**Aim of the exercise:** Report only the number of lines below in which the string "Machine" appears.

==== Given information

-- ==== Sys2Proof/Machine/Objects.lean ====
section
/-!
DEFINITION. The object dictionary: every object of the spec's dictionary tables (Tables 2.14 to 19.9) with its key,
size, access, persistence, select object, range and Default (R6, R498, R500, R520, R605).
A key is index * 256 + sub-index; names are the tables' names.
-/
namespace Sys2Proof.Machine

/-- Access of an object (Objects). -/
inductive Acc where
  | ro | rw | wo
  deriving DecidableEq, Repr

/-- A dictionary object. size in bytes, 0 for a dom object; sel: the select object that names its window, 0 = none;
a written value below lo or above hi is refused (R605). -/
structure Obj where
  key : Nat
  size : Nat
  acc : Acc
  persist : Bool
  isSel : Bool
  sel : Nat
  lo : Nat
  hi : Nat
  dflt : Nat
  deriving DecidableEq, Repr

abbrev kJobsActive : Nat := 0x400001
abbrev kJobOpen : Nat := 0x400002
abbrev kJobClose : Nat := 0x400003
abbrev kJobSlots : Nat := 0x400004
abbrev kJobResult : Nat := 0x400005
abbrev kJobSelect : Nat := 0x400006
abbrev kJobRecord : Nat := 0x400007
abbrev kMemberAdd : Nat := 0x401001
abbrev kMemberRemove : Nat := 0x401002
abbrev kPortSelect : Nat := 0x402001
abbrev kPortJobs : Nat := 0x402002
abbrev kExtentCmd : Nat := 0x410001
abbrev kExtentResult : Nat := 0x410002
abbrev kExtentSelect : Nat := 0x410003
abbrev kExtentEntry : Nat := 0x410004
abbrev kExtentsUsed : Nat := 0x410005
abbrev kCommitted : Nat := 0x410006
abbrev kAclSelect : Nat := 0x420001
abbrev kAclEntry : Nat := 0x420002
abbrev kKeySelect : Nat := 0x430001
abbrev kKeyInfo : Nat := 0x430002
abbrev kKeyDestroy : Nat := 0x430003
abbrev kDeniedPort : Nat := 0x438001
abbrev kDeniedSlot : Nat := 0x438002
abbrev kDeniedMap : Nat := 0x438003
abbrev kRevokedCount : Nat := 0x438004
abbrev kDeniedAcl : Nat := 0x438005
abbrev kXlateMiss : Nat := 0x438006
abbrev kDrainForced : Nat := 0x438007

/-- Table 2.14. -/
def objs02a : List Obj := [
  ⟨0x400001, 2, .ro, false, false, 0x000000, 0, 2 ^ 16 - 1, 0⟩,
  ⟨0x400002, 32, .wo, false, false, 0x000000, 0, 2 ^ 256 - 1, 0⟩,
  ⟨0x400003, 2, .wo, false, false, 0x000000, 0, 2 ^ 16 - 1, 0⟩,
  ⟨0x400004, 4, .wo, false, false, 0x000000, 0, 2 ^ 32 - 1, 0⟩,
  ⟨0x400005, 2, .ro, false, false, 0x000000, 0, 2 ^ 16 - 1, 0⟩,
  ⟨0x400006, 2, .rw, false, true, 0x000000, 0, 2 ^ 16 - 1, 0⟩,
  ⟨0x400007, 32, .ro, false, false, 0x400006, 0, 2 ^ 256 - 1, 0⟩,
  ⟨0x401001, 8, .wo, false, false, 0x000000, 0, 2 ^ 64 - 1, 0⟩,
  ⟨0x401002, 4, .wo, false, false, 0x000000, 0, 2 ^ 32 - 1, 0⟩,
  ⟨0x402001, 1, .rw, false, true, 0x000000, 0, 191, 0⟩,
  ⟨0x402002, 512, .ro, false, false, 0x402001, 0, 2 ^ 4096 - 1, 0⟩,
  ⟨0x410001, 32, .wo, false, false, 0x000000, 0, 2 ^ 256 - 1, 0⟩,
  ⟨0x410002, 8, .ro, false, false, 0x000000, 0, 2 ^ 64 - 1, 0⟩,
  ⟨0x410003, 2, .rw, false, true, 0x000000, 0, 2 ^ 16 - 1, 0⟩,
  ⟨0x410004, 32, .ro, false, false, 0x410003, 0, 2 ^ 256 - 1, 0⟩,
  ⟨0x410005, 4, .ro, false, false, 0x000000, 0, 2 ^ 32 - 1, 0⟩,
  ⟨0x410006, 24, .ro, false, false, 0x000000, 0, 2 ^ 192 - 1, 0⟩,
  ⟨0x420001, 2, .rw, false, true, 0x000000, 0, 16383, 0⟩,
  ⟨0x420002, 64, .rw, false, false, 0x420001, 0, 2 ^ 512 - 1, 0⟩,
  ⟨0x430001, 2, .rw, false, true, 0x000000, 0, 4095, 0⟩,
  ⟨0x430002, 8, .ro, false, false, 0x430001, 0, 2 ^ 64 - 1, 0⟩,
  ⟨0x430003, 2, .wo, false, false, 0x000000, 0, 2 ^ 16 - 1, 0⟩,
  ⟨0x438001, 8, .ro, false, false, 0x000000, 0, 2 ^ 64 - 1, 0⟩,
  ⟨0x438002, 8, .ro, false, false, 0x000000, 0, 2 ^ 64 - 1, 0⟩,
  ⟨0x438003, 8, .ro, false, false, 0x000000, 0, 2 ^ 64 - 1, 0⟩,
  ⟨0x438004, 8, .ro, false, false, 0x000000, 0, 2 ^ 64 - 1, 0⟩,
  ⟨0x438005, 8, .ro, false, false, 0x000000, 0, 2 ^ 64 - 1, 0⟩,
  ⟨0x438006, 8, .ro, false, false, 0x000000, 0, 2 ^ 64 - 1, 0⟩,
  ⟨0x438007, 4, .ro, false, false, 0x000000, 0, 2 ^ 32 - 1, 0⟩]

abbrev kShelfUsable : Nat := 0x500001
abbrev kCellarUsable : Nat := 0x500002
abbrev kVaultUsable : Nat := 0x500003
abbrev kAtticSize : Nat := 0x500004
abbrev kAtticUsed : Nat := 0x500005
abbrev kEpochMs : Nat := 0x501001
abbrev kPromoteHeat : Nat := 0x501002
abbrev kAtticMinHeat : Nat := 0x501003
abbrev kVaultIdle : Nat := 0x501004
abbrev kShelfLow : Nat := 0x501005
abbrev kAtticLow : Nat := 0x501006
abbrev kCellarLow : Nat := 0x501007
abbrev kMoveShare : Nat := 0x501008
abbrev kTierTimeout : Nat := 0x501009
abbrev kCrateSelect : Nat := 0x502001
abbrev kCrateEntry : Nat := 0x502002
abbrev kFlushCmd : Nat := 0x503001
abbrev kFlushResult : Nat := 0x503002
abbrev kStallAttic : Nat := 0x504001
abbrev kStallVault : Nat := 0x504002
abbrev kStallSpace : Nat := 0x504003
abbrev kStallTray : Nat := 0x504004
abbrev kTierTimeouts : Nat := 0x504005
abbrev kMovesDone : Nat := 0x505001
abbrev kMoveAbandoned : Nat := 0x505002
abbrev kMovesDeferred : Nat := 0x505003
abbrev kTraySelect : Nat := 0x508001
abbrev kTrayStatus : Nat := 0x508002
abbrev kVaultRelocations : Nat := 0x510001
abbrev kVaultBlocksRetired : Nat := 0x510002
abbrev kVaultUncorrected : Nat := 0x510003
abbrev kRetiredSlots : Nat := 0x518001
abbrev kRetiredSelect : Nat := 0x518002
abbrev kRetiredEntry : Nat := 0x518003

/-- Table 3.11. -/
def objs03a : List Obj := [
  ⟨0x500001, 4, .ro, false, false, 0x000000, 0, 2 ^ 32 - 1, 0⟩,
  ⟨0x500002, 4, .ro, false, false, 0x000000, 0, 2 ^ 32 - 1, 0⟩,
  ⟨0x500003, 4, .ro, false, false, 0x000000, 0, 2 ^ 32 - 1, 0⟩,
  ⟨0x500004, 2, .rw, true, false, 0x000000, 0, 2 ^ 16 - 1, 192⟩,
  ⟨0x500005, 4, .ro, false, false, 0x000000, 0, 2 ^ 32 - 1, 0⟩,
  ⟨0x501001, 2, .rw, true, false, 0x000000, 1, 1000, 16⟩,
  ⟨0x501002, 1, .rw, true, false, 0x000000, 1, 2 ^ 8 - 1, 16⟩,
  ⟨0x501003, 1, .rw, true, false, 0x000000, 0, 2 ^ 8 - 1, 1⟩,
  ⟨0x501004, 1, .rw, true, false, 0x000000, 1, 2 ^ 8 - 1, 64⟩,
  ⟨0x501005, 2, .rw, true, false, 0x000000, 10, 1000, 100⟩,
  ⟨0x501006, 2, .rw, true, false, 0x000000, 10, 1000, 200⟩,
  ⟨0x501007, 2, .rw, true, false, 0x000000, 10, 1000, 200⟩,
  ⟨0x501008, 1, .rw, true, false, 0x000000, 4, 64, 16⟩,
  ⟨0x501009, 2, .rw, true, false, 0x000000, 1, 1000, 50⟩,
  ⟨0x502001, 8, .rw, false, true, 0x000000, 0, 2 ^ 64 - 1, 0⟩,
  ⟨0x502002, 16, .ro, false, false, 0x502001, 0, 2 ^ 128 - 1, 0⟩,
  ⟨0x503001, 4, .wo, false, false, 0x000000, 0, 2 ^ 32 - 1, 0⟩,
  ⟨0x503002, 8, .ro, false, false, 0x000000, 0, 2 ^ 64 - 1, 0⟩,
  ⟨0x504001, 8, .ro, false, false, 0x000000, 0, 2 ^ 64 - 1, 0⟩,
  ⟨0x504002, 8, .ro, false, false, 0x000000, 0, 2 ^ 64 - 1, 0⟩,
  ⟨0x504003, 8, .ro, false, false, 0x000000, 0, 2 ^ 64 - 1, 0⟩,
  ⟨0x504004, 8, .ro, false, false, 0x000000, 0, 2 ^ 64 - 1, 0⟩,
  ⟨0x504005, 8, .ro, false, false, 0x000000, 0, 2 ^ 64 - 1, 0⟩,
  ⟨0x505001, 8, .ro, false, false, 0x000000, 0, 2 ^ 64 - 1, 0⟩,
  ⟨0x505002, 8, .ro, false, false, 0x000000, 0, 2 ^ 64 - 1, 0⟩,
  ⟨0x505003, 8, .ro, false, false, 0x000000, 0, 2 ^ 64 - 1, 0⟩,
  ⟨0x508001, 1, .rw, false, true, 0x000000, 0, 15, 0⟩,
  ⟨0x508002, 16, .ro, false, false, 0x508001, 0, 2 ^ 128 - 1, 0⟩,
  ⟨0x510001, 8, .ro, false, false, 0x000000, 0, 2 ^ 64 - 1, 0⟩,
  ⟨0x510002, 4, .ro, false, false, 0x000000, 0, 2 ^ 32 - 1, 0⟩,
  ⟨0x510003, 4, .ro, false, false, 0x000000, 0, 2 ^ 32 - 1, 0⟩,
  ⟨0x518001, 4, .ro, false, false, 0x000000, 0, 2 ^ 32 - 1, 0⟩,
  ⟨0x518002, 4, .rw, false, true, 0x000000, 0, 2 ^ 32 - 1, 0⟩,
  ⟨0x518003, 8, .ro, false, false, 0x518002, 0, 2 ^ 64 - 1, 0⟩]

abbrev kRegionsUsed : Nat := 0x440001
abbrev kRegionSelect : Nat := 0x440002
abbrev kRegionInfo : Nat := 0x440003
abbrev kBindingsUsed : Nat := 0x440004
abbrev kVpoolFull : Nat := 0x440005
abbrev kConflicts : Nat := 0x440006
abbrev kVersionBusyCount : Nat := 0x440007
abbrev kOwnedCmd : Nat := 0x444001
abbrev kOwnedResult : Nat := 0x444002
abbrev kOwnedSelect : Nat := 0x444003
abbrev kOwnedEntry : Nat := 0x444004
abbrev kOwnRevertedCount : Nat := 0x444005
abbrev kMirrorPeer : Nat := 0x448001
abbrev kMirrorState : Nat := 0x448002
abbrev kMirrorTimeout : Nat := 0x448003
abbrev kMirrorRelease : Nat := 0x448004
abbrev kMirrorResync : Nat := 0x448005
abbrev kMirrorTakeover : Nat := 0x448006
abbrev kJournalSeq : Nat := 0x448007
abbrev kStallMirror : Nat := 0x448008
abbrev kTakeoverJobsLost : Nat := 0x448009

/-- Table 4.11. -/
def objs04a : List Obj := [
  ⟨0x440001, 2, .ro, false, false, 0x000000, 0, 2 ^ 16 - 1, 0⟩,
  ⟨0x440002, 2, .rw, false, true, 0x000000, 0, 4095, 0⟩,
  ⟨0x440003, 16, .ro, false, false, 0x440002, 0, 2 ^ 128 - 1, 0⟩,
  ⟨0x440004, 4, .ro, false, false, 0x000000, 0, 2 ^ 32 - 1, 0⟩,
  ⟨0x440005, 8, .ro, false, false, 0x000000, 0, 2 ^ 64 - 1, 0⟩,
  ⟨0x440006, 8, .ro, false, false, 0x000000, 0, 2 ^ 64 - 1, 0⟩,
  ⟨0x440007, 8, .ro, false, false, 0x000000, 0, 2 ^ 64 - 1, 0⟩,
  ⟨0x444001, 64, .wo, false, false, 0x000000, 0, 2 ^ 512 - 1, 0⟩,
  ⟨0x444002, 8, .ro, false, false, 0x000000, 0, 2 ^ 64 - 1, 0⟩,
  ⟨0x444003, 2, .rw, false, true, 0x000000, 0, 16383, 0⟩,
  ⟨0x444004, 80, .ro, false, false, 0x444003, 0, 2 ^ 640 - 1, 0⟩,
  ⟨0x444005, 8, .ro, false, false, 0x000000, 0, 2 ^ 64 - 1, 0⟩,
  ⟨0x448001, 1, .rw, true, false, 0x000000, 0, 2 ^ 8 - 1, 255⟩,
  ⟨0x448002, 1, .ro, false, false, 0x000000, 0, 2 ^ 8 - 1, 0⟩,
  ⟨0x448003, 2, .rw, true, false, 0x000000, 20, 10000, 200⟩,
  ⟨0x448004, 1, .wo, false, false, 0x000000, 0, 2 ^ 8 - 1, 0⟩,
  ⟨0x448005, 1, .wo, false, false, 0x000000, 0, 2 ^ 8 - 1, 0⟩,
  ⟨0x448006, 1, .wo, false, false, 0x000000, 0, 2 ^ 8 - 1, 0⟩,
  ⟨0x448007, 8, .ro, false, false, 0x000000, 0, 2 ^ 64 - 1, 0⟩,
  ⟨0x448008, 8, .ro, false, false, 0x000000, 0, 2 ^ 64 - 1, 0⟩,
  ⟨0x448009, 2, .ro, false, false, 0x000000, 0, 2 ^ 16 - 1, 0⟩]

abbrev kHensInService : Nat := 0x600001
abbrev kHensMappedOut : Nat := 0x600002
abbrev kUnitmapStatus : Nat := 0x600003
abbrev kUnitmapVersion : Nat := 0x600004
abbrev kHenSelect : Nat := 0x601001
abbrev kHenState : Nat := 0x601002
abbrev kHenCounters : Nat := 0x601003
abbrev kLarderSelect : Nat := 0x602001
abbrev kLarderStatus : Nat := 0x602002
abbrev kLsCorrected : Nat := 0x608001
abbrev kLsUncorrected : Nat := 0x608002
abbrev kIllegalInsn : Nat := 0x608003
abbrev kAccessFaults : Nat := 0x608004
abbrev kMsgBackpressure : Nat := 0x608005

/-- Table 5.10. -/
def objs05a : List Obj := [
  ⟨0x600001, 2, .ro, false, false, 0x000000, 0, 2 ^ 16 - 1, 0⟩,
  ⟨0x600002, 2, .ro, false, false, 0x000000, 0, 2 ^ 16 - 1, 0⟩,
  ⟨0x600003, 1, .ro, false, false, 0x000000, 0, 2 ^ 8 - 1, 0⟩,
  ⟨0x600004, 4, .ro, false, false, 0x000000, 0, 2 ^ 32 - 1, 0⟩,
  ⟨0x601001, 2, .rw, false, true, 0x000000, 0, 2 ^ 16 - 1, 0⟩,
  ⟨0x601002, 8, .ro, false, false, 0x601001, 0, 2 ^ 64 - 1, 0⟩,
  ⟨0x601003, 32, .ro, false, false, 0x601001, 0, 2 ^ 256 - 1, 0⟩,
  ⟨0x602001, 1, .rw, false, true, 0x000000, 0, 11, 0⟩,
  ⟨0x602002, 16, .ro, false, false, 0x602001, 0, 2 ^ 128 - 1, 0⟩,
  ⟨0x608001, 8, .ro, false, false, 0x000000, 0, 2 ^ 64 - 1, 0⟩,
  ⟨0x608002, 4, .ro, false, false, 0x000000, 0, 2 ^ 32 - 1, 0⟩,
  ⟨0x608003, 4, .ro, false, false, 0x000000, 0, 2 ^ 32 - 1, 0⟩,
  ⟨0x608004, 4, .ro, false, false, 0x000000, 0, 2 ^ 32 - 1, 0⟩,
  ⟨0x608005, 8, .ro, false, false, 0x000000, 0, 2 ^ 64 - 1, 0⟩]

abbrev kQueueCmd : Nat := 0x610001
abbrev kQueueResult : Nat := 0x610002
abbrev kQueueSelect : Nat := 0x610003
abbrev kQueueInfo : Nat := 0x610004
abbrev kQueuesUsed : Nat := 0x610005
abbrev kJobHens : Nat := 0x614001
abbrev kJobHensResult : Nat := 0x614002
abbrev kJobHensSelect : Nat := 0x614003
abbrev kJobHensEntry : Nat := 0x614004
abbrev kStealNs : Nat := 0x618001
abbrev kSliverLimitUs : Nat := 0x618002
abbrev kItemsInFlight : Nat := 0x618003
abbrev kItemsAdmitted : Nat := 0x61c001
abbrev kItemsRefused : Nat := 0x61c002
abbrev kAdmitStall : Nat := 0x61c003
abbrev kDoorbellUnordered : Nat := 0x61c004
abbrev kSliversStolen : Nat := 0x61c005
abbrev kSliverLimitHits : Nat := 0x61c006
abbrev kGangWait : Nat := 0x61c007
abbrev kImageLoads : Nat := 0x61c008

========

**Worked solution:** 2